→ Task prompt:
Every line in the records below between the one holding "let h := (d.words" and the one holding "d.known v p", inclusive, is to be set down exactly; all other lines are to be left out.

→ Data:
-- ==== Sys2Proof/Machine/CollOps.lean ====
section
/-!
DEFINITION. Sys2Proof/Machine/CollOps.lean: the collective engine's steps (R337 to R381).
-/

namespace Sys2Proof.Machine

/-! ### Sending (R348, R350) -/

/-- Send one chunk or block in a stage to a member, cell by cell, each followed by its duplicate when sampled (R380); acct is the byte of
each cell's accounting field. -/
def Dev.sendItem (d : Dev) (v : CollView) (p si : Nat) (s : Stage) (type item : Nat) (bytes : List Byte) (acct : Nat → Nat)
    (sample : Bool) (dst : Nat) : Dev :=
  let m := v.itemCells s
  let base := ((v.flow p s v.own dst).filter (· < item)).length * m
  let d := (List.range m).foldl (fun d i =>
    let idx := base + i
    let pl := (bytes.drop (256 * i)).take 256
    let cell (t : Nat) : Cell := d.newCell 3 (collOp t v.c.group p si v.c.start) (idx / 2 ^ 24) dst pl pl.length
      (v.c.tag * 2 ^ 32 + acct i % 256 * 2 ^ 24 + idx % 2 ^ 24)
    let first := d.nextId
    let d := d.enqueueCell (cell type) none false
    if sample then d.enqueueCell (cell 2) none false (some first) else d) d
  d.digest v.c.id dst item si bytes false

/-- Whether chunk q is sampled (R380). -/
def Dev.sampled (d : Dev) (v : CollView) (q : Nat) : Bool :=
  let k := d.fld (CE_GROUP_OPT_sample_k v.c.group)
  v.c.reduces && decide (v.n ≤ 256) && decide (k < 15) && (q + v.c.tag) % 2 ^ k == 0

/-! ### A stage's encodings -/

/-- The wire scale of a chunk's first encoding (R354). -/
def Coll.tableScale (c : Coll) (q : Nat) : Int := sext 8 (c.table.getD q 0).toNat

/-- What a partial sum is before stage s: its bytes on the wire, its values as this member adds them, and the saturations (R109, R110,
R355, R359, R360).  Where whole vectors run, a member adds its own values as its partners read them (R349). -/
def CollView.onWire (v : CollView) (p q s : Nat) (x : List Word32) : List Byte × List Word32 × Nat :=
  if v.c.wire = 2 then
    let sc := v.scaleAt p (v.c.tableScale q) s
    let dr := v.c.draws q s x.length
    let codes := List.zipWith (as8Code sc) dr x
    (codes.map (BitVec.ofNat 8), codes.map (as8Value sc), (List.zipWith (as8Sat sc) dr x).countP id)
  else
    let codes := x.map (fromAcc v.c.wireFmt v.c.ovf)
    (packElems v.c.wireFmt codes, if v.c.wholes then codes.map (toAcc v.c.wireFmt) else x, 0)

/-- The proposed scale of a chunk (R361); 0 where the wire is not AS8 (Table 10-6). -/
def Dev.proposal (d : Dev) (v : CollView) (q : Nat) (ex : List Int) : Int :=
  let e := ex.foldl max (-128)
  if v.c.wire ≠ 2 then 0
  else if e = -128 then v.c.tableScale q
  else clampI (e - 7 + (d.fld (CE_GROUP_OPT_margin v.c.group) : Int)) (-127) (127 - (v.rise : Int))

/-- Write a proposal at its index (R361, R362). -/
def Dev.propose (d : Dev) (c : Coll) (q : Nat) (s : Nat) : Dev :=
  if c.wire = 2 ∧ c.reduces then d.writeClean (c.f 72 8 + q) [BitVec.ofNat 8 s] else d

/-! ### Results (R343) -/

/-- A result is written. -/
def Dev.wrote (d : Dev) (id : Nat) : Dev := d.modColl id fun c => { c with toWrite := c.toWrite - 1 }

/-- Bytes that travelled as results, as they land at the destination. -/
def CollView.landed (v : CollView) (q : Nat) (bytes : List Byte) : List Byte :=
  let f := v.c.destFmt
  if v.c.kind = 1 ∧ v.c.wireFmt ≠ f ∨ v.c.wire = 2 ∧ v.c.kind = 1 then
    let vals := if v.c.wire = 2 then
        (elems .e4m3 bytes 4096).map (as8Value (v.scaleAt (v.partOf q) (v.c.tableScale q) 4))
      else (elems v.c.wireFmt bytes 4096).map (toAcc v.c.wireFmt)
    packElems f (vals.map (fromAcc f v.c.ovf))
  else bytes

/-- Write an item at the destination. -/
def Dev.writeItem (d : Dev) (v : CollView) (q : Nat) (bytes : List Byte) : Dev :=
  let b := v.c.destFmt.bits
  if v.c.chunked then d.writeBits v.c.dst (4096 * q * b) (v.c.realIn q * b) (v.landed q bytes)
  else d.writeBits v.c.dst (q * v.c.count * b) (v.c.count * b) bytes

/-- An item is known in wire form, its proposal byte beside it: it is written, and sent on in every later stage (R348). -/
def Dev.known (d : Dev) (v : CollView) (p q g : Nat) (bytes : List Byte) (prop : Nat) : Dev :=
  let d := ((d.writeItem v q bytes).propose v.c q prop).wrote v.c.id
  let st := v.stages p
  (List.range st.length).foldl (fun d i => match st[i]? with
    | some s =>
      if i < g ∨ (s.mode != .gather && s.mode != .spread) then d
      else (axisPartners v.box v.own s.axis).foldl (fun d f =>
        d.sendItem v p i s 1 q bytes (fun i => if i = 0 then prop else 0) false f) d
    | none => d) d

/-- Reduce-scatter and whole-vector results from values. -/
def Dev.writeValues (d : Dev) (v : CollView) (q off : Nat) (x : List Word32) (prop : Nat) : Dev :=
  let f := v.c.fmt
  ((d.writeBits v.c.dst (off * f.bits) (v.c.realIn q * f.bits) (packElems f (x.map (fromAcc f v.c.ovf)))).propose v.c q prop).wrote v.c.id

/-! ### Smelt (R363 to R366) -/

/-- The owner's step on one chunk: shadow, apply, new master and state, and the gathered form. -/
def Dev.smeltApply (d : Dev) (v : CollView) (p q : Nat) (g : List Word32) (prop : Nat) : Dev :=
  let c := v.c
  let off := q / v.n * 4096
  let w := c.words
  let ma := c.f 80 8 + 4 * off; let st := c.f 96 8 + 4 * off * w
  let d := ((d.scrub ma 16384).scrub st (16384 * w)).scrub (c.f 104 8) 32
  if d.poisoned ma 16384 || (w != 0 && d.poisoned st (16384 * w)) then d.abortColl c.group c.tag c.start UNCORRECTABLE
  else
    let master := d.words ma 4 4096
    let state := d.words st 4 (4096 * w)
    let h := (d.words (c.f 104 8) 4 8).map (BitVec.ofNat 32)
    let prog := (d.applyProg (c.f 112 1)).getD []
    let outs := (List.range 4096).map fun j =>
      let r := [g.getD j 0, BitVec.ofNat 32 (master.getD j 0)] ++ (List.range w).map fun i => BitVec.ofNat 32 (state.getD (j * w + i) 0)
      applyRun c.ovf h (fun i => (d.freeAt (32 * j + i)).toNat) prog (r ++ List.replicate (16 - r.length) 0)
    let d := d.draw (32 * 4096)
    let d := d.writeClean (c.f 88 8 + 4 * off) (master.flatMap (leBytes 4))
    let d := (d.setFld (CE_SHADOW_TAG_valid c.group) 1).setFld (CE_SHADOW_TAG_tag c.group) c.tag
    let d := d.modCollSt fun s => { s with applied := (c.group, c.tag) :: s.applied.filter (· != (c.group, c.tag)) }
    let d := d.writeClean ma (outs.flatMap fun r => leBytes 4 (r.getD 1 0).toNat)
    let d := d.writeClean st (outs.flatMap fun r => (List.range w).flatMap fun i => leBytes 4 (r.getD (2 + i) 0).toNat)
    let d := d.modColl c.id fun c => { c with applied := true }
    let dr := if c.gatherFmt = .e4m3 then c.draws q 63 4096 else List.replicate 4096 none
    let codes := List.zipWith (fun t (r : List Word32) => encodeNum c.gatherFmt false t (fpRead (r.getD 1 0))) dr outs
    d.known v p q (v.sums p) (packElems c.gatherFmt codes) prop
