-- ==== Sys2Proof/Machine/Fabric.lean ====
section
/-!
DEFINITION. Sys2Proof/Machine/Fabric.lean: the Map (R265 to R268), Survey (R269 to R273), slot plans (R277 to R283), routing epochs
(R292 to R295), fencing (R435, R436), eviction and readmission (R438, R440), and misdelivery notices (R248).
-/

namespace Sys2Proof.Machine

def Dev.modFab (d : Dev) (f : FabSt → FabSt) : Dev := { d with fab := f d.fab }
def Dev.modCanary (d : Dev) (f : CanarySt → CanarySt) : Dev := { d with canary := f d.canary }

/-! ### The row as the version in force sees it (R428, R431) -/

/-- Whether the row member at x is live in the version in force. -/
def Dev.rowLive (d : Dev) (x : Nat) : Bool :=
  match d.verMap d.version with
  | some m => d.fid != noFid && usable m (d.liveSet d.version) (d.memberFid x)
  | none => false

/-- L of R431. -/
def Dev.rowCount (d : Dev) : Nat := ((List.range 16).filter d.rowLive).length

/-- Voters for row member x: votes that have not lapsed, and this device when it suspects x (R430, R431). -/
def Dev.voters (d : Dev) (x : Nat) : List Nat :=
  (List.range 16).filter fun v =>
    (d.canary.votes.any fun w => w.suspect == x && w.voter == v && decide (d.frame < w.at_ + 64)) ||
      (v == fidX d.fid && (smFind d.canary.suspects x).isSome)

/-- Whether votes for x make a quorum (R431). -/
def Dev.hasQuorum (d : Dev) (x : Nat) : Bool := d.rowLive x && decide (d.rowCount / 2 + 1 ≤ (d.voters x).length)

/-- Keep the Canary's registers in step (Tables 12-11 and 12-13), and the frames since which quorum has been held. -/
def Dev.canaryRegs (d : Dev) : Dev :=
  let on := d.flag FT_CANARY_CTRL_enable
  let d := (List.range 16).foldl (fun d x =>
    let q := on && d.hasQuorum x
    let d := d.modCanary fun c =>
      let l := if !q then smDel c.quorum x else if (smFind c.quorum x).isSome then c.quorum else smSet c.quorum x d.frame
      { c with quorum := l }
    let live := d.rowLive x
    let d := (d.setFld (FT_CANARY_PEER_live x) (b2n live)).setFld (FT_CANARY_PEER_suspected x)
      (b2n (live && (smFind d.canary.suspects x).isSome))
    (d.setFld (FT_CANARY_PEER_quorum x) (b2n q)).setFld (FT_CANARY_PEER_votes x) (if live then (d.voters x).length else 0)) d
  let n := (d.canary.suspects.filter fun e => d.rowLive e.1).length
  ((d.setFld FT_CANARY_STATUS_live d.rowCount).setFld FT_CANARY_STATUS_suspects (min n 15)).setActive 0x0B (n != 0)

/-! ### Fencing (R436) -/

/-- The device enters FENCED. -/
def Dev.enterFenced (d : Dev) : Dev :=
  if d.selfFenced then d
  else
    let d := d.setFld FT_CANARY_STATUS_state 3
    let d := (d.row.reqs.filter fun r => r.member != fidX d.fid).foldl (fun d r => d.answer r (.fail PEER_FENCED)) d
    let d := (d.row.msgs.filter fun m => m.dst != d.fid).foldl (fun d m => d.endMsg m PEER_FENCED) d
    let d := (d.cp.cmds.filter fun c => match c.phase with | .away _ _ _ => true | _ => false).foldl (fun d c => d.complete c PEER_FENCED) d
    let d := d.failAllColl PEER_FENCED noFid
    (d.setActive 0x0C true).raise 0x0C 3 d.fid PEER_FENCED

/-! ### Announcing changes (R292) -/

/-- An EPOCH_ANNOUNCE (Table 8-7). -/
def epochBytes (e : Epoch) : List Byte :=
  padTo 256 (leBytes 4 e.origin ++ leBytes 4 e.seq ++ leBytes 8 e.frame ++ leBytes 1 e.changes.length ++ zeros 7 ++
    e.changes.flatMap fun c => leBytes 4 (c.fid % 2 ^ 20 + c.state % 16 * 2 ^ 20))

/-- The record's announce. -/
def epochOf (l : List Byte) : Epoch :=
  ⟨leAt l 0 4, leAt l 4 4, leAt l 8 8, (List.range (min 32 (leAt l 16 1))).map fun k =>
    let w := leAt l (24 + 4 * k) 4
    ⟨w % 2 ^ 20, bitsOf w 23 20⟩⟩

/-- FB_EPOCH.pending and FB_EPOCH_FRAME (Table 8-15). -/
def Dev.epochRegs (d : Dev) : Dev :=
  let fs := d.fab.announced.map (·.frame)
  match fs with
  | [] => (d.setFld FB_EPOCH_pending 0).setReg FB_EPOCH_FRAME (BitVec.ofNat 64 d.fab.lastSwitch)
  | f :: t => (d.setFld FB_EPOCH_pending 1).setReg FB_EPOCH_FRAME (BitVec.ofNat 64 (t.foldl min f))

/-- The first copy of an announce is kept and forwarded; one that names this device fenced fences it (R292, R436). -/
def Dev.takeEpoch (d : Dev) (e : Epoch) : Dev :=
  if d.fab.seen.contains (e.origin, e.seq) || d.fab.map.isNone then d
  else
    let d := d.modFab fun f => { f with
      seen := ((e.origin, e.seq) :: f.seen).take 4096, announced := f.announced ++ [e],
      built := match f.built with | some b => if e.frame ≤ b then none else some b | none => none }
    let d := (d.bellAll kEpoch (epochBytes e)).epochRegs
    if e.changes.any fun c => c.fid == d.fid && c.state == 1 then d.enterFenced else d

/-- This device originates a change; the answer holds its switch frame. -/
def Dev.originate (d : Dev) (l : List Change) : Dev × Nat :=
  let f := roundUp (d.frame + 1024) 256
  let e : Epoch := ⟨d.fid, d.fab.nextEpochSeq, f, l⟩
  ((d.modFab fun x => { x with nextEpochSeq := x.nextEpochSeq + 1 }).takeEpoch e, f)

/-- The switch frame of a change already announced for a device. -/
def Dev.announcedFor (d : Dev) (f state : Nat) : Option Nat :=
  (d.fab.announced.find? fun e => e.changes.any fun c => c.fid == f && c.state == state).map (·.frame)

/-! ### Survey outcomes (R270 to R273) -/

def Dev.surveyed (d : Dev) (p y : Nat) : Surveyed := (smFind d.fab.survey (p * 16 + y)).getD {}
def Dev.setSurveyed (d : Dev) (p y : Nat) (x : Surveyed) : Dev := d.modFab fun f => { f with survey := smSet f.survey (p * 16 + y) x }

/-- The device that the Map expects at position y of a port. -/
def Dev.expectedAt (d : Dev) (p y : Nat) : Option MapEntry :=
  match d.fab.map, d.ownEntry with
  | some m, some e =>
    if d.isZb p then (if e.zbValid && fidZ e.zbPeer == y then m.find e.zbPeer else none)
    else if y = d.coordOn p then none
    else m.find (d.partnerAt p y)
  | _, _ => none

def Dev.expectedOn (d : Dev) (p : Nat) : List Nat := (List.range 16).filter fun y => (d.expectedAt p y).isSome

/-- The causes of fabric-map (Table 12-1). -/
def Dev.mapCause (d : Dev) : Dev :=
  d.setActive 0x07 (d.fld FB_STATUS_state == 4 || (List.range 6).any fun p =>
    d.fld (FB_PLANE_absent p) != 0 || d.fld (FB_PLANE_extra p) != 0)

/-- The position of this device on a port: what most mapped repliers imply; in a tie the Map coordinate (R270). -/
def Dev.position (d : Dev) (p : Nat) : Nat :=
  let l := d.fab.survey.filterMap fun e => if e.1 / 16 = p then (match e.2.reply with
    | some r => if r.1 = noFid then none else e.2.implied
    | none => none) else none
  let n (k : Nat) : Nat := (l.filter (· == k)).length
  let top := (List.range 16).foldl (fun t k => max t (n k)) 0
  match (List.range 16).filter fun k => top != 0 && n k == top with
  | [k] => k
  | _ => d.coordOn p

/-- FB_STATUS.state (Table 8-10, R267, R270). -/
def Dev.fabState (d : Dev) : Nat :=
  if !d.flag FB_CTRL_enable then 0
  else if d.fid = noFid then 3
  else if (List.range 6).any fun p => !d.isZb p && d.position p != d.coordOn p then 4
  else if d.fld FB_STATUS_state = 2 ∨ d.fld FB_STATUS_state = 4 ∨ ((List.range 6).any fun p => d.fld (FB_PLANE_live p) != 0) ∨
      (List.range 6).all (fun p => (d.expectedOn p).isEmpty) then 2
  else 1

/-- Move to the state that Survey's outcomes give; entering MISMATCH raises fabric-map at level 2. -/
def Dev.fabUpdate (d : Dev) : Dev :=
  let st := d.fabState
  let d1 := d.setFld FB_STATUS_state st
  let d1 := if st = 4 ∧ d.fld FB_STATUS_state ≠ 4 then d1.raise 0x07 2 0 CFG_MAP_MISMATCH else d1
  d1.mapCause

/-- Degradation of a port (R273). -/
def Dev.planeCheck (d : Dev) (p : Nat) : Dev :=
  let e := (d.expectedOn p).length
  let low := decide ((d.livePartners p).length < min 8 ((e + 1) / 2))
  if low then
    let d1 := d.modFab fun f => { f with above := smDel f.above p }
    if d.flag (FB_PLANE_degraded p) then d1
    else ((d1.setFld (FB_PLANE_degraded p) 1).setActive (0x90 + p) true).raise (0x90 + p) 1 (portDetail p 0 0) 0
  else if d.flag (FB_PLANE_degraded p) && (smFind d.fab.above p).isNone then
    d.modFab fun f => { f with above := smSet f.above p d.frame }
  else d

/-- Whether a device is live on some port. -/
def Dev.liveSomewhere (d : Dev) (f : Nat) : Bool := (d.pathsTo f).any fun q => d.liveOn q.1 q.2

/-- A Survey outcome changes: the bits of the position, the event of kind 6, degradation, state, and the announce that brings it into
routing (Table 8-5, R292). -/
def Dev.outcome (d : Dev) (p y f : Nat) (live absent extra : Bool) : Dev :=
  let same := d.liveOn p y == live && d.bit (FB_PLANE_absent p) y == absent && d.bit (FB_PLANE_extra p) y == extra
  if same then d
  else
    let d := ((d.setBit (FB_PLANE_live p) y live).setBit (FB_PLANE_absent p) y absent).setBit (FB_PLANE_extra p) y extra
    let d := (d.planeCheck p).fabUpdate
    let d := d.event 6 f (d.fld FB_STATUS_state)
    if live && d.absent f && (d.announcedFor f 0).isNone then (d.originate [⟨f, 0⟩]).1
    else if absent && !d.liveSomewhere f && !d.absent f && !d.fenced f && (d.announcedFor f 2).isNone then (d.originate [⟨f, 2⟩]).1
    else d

→ Output:
    let h := (d.words (c.f 104 8) 4 8).map (BitVec.ofNat 32)
    let prog := (d.applyProg (c.f 112 1)).getD []
    let outs := (List.range 4096).map fun j =>
      let r := [g.getD j 0, BitVec.ofNat 32 (master.getD j 0)] ++ (List.range w).map fun i => BitVec.ofNat 32 (state.getD (j * w + i) 0)
      applyRun c.ovf h (fun i => (d.freeAt (32 * j + i)).toNat) prog (r ++ List.replicate (16 - r.length) 0)
    let d := d.draw (32 * 4096)
    let d := d.writeClean (c.f 88 8 + 4 * off) (master.flatMap (leBytes 4))
    let d := (d.setFld (CE_SHADOW_TAG_valid c.group) 1).setFld (CE_SHADOW_TAG_tag c.group) c.tag
    let d := d.modCollSt fun s => { s with applied := (c.group, c.tag) :: s.applied.filter (· != (c.group, c.tag)) }
    let d := d.writeClean ma (outs.flatMap fun r => leBytes 4 (r.getD 1 0).toNat)
    let d := d.writeClean st (outs.flatMap fun r => (List.range w).flatMap fun i => leBytes 4 (r.getD (2 + i) 0).toNat)
    let d := d.modColl c.id fun c => { c with applied := true }
    let dr := if c.gatherFmt = .e4m3 then c.draws q 63 4096 else List.replicate 4096 none
    let codes := List.zipWith (fun t (r : List Word32) => encodeNum c.gatherFmt false t (fpRead (r.getD 1 0))) dr outs
    d.known v p q (v.sums p) (packElems c.gatherFmt codes) prop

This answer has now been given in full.